Первая мысль — покинуть самолет. И уже готова сорваться с языка эта команда. В то же мгновение другая мысль заставляет принять более разумное решение. Ведь под нами противник. Значит — нервы в кулак! Надо бороться за жизнь самолета. С большим усилием тяну ручку управления. Штурмовик хотя и вяло, но все же выходит из пикирования. Впереди Неман, а там — наша территория. Но дотянем ли? С мотором творится что-то невообразимое. Его колотит как в лихорадке. Стрелки термометров, показывающих температуру воды и масла, отклонены до упора. Значит, повреждены масляная и водяная системы. Надо что-то предпринимать. Снова раздался сильный удар, и наступила непривычная тишина. Мотор заклинило.
Чтобы не потерять скорость, привычным движением перевожу самолет в планирование. Стрелок докладывает:
— За самолетом — дымный след. Огня не видно.
Отвечать Нечипуренко некогда. Надо быстро решать — покидать самолет или производить посадку. Но куда?

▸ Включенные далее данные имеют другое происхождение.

-- ==== Sys2Proof/Proofs/MemoryFrames.lean ====
section
/-! What each operation and each instruction of the model does to the memory, in the order of the model's files. A proof follows
the definition: what leaves the memory alone is rewritten away, a branch is split, a fold goes by its step. Where a frame lemma holds
by `rfl`, `simp` would leave the step to the kernel, which then runs the model under `State.mem`; `-implicitDefEqProofs` makes it cite
the lemma instead. -/

namespace Sys2Proof.Machine
open Sys2Proof

/-! ## Machine/Ops -/

@[simp] theorem State.clearRegs_mem (s : State) (p : Reg → Nat → Bool) : (s.clearRegs p).mem = s.mem := by simp [State.clearRegs]

@[simp] theorem State.countCluster_mem (s : State) (cl : Nat) :
    (s.countCluster cl).mem = s.mem := by simp -implicitDefEqProofs [State.countCluster]

@[simp] theorem State.setPhys_mem (s : State) (k : Nat) (p : Option Nat) : (s.setPhys k p).mem = s.mem := by simp [State.setPhys]

@[simp] theorem State.unmap_mem (s : State) (cl : Nat) (ls : List Nat) : (s.unmap cl ls).mem = s.mem := by simp [State.unmap]

@[simp] theorem State.refill_mem (s : State) (cl : Nat) : (s.refill cl).mem = s.mem := by
  unfold State.refill
  rw [State.countCluster_mem]
  refine (State.foldl_mem (fun s x => ?_) _ _).trans ?_
  · split
    · simp
    · split <;> simp
  · simp

@[simp] theorem State.post_mem (s : State) (c : Nat) (r : CplRec) : (s.post c r).mem = s.mem := by simp [State.post]

@[simp] theorem State.complete_mem (s : State) (iss : Issuer) (opcode status value : Nat) :
    (s.complete iss opcode status value).mem = s.mem := by
  unfold State.complete
  dsimp only
  split <;> simp

@[simp] theorem State.began_mem (s : State) (iss : Issuer) (opcode : Nat) : (s.began iss opcode).mem = s.mem := by
  unfold State.began
  dsimp only
  split <;> simp

@[simp] theorem State.sampleRow_mem (s : State) (cls src : Nat) (c : Instr) :
    (s.sampleRow cls src c).mem = s.mem := by simp [State.sampleRow]

@[simp] theorem State.sampleHost_mem (s : State) (iss : Issuer) (c : Instr) :
    (s.sampleHost iss c).mem = s.mem := by simp [State.sampleHost]

@[simp] theorem State.postCtx_mem (s : State) (c status mask : Nat) :
    (s.postCtx c status mask).mem = s.mem := by simp [State.postCtx]

@[simp] theorem State.postEvent_mem (s : State) (c status region count value : Nat) :
    (s.postEvent c status region count value).mem = s.mem := by simp [State.postEvent]

@[simp] theorem State.postFetch_mem (s : State) (c status region ch slot value : Nat) (irq : Bool) :
    (s.postFetch c status region ch slot value irq).mem = s.mem := by simp [State.postFetch]

@[simp] theorem State.setFslot_mem (s : State) (i : Nat) (f : FchSlot) : (s.setFslot i f).mem = s.mem := by simp [State.setFslot]

/-! ## Machine/Pilot -/

@[simp] theorem State.programFault_mem (s : State) (k : Nat) (cause : Fld) (pc : Nat) :
    (s.programFault k cause pc).mem = s.mem := by simp -implicitDefEqProofs [State.programFault]

@[simp] theorem State.onInsn_mem {s : State} {f : CoreState → Handler → PilotInsn → Option State} (k : Nat)
    (h : ∀ c g i, ((f c g i).getD s).mem = s.mem) : (s.onInsn k f).mem = s.mem := by
  unfold State.onInsn
  split
  · exact h _ _ _
  · rfl

theorem State.memWf_onInsn {s : State} {f : CoreState → Handler → PilotInsn → Option State} {k : Nat}
    (h : ∀ c g i, memWf ((f c g i).getD s).mem = true) (w : memWf s.mem = true) : memWf (s.onInsn k f).mem = true := by
  unfold State.onInsn
  split
  · exact h _ _ _
  · exact w

@[simp] theorem State.aluR_mem (s : State) (f : AluR) (k : Nat) : (s.aluR f k).mem = s.mem := by
  unfold State.aluR
  refine State.onInsn_mem _ ?_
  intro c g i
  split
  · split <;> simp
  · simp

@[simp] theorem State.aluI_mem (s : State) (f : AluI) (k : Nat) : (s.aluI f k).mem = s.mem := by
  unfold State.aluI
  refine State.onInsn_mem _ ?_
  intro c g i
  split
  · split <;> simp
  · simp

theorem nextWf_execAdd {core : CoreRef} {s : State} (w : memWf s.mem = true) : NextWf (execAdd core s) := by
  unfold execAdd
  refine nextWf_act w ?_
  simp [w]

theorem nextWf_execSub {core : CoreRef} {s : State} (w : memWf s.mem = true) : NextWf (execSub core s) := by
  unfold execSub
  refine nextWf_act w ?_
  simp [w]

theorem nextWf_execAndInsn {core : CoreRef} {s : State} (w : memWf s.mem = true) : NextWf (execAndInsn core s) := by
  unfold execAndInsn
  refine nextWf_act w ?_
  simp [w]

theorem nextWf_execOrInsn {core : CoreRef} {s : State} (w : memWf s.mem = true) : NextWf (execOrInsn core s) := by
  unfold execOrInsn
  refine nextWf_act w ?_
  simp [w]

theorem nextWf_execXorInsn {core : CoreRef} {s : State} (w : memWf s.mem = true) : NextWf (execXorInsn core s) := by
  unfold execXorInsn
  refine nextWf_act w ?_
  simp [w]

theorem nextWf_execShl {core : CoreRef} {s : State} (w : memWf s.mem = true) : NextWf (execShl core s) := by
  unfold execShl
  refine nextWf_act w ?_
  simp [w]

theorem nextWf_execShr {core : CoreRef} {s : State} (w : memWf s.mem = true) : NextWf (execShr core s) := by
  unfold execShr
  refine nextWf_act w ?_
  simp [w]

theorem nextWf_execSra {core : CoreRef} {s : State} (w : memWf s.mem = true) : NextWf (execSra core s) := by
  unfold execSra
  refine nextWf_act w ?_
  simp [w]

theorem nextWf_execSlt {core : CoreRef} {s : State} (w : memWf s.mem = true) : NextWf (execSlt core s) := by
  unfold execSlt
  refine nextWf_act w ?_
  simp [w]

theorem nextWf_execSltu {core : CoreRef} {s : State} (w : memWf s.mem = true) : NextWf (execSltu core s) := by
  unfold execSltu
  refine nextWf_act w ?_
  simp [w]

theorem nextWf_execAddi {core : CoreRef} {s : State} (w : memWf s.mem = true) : NextWf (execAddi core s) := by
  unfold execAddi
  refine nextWf_act w ?_
  simp [w]

theorem nextWf_execAndi {core : CoreRef} {s : State} (w : memWf s.mem = true) : NextWf (execAndi core s) := by
  unfold execAndi
  refine nextWf_act w ?_
  simp [w]

theorem nextWf_execShli {core : CoreRef} {s : State} (w : memWf s.mem = true) : NextWf (execShli core s) := by
  unfold execShli
  refine nextWf_act w ?_
  simp [w]

theorem nextWf_execShri {core : CoreRef} {s : State} (w : memWf s.mem = true) : NextWf (execShri core s) := by
  unfold execShri
  refine nextWf_act w ?_
  simp [w]

theorem nextWf_execLui {core : CoreRef} {s : State} (w : memWf s.mem = true) : NextWf (execLui core s) := by
  unfold execLui
  refine nextWf_act w ?_
  simp [w]

@[simp] theorem State.pilotLi_mem (s : State) (k : Nat) : (s.pilotLi k).mem = s.mem := by
  unfold State.pilotLi
  refine State.onInsn_mem _ ?_
  intro c g i
  split <;> simp

theorem nextWf_execLi {core : CoreRef} {s : State} (w : memWf s.mem = true) : NextWf (execLi core s) := by
  unfold execLi
  refine nextWf_act w ?_
  simp [w]

@[simp] theorem State.branch_mem (s : State) (f : Br) (k : Nat) : (s.branch f k).mem = s.mem := by
  unfold State.branch
  refine State.onInsn_mem _ ?_
  intro c g i
  split
  · split <;> simp
  · simp

theorem nextWf_execBeq {core : CoreRef} {s : State} (w : memWf s.mem = true) : NextWf (execBeq core s) := by
  unfold execBeq
  refine nextWf_act w ?_
  simp [w]

theorem nextWf_execBne {core : CoreRef} {s : State} (w : memWf s.mem = true) : NextWf (execBne core s) := by
  unfold execBne
  refine nextWf_act w ?_
  simp [w]

theorem nextWf_execBlt {core : CoreRef} {s : State} (w : memWf s.mem = true) : NextWf (execBlt core s) := by
  unfold execBlt
  refine nextWf_act w ?_
  simp [w]

theorem nextWf_execBltu {core : CoreRef} {s : State} (w : memWf s.mem = true) : NextWf (execBltu core s) := by
  unfold execBltu
  refine nextWf_act w ?_
  simp [w]

@[simp] theorem State.pilotJmp_mem (s : State) (k : Nat) : (s.pilotJmp k).mem = s.mem := by
  unfold State.pilotJmp
  refine State.onInsn_mem _ ?_
  intro c g i
  split <;> simp

theorem nextWf_execJmp {core : CoreRef} {s : State} (w : memWf s.mem = true) : NextWf (execJmp core s) := by
  unfold execJmp
  refine nextWf_act w ?_
  simp [w]

@[simp] theorem State.pilotLdw_mem (s : State) (k : Nat) : (s.pilotLdw k).mem = s.mem := by
  unfold State.pilotLdw
  dsimp only
  refine State.onInsn_mem _ ?_
  intro c g i
  split
  · split <;> simp
  · simp

theorem State.memWf_pilotStw {s : State} {k : Nat} (w : memWf s.mem = true) : memWf (s.pilotStw k).mem = true := by
  unfold State.pilotStw
  refine State.memWf_onInsn (fun c h i => State.memWf_getD (fun t ht => ?_) w) w
  split at ht
  · simp only at ht
    split at ht
    · cases ht
      exact State.memWf_storeN _ _ _ (State.memWf_of_mem (State.setCore_mem _ _ _) w)
    · cases ht
      exact State.memWf_of_mem (State.programFault_mem _ _ _ _) w
  · cases ht

theorem nextWf_execLdw {core : CoreRef} {s : State} (w : memWf s.mem = true) : NextWf (execLdw core s) := by
  unfold execLdw
  refine nextWf_act w ?_
  simp [w]

theorem nextWf_execStw {core : CoreRef} {s : State} (w : memWf s.mem = true) : NextWf (execStw core s) := by
  unfold execStw
  exact nextWf_act w (State.memWf_pilotStw w)

@[simp] theorem State.startEngine_mem (s : State) (k : Nat) (h : Handler) (q : List EngCmd)
    (put : List EngCmd → CoreState → CoreState) : (s.startEngine k h q put).mem = s.mem := by simp [State.startEngine]

@[simp] theorem State.noteTens_mem (s : State) (k : Nat) (q : EngCmd) : (s.noteTens k q).mem = s.mem := by simp [State.noteTens]

@[simp] theorem State.pilotTens_mem (s : State) (k : Nat) : (s.pilotTens k).mem = s.mem := by
  unfold State.pilotTens
  dsimp only
  refine State.onInsn_mem _ ?_
  intro c g i
  split <;> simp

@[simp] theorem State.pilotVect_mem (s : State) (k : Nat) : (s.pilotVect k).mem = s.mem := by
  unfold State.pilotVect
  refine State.onInsn_mem _ ?_
  intro c g i
  split <;> simp

@[simp] theorem State.pilotLoop_mem (s : State) (k : Nat) : (s.pilotLoop k).mem = s.mem := by
  unfold State.pilotLoop
  refine State.onInsn_mem _ ?_
  intro c g i
  split <;> simp

theorem nextWf_execTens {core : CoreRef} {s : State} (w : memWf s.mem = true) : NextWf (execTens core s) := by
  unfold execTens
  refine nextWf_act w ?_
  simp [w]

theorem nextWf_execVect {core : CoreRef} {s : State} (w : memWf s.mem = true) : NextWf (execVect core s) := by
  unfold execVect
  refine nextWf_act w ?_
  simp [w]

theorem nextWf_execLoop {core : CoreRef} {s : State} (w : memWf s.mem = true) : NextWf (execLoop core s) := by
  unfold execLoop
  refine nextWf_act w ?_
  simp [w]

@[simp] theorem State.sendOut_mem (s : State) (k op slot : Nat) (t : Tag) (j : Nat) (null : Bool) (len addr : Nat) :
    (s.sendOut k op slot t j null len addr).mem = s.mem := by simp [State.sendOut]

@[simp] theorem State.pilotTsend_mem (s : State) (k : Nat) : (s.pilotTsend k).mem = s.mem := by
  unfold State.pilotTsend
  dsimp only
  refine State.onInsn_mem _ ?_
  intro c g i
  split
  · split
    · simp
    · split
      · simp
      · split <;> simp
  · simp

theorem nextWf_execTsend {core : CoreRef} {s : State} (w : memWf s.mem = true) : NextWf (execTsend core s) := by
  unfold execTsend
  refine nextWf_act w ?_
  simp [w]

@[simp] theorem State.pilotHerd_mem (s : State) (act : BitVec 2) (k : Nat) : (s.pilotHerd act k).mem = s.mem := by
  unfold State.pilotHerd
  dsimp only
  refine State.onInsn_mem _ ?_
  intro c g i
  split
  · split <;> simp
  · simp

theorem nextWf_execHerdIncrement {core : CoreRef} {s : State} (w : memWf s.mem = true) : NextWf (execHerdIncrement core s) := by
  unfold execHerdIncrement
  refine nextWf_act w ?_
  simp [w]

theorem nextWf_execHerdDecrement {core : CoreRef} {s : State} (w : memWf s.mem = true) : NextWf (execHerdDecrement core s) := by
  unfold execHerdDecrement
  refine nextWf_act w ?_
  simp [w]

theorem nextWf_execHerdRead {core : CoreRef} {s : State} (w : memWf s.mem = true) : NextWf (execHerdRead core s) := by
  unfold execHerdRead
  refine nextWf_act w ?_
  simp [w]

@[simp] theorem State.herdReply_mem (s : State) (k : Nat) : (s.herdReply k).mem = s.mem := by
  unfold State.herdReply
  dsimp only
  split <;> simp

theorem nextWf_execHerdReadReply {core : CoreRef} {s : State} (w : memWf s.mem = true) : NextWf (execHerdReadReply core s) := by
  unfold execHerdReadReply
  refine nextWf_act w ?_
  simp [w]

Каждая секунда съедает десятки метров высоты. Куда же нас вынесет? Эх, перетянуть бы Неман. А за ним — спасение. Прыгать уже поздно. Самолет стремительно приближается [203] к земле, затем проносится над самой водой. Еще чуть-чуть — и мы будем на своей территории. Шасси не выпускаю. При посадке вне аэродрома делать это не рекомендуется: на пробеге можно наскочить на препятствие и перевернуться.
Беру ручку управления на себя, хочу задрать нос самолета и уменьшить угол снижения. Машина не слушается, теряет скорость и с правым креном падает за рекой. Наскочив на обочину канавы, она рекошетирует, снова плюхается и выскакивает на засеянное поле.
Во время первого касания меня бросило на приборную доску, а затем стало кидать по кабине от борта к борту. Я потерял представление, в каком положении находится самолет. Ручка управления выскочила из рук. Да она и не нужна уже, эта ручка. Ноги заблаговременно снял с педалей, задрал вверх и уперся ими в приборную доску. Такая поза при лобовых ударах наиболее безопасна. Она позволяет сосредоточиться, спружиниться и все перегрузки принимать на ноги. Меньше опасность удариться головой о прицел.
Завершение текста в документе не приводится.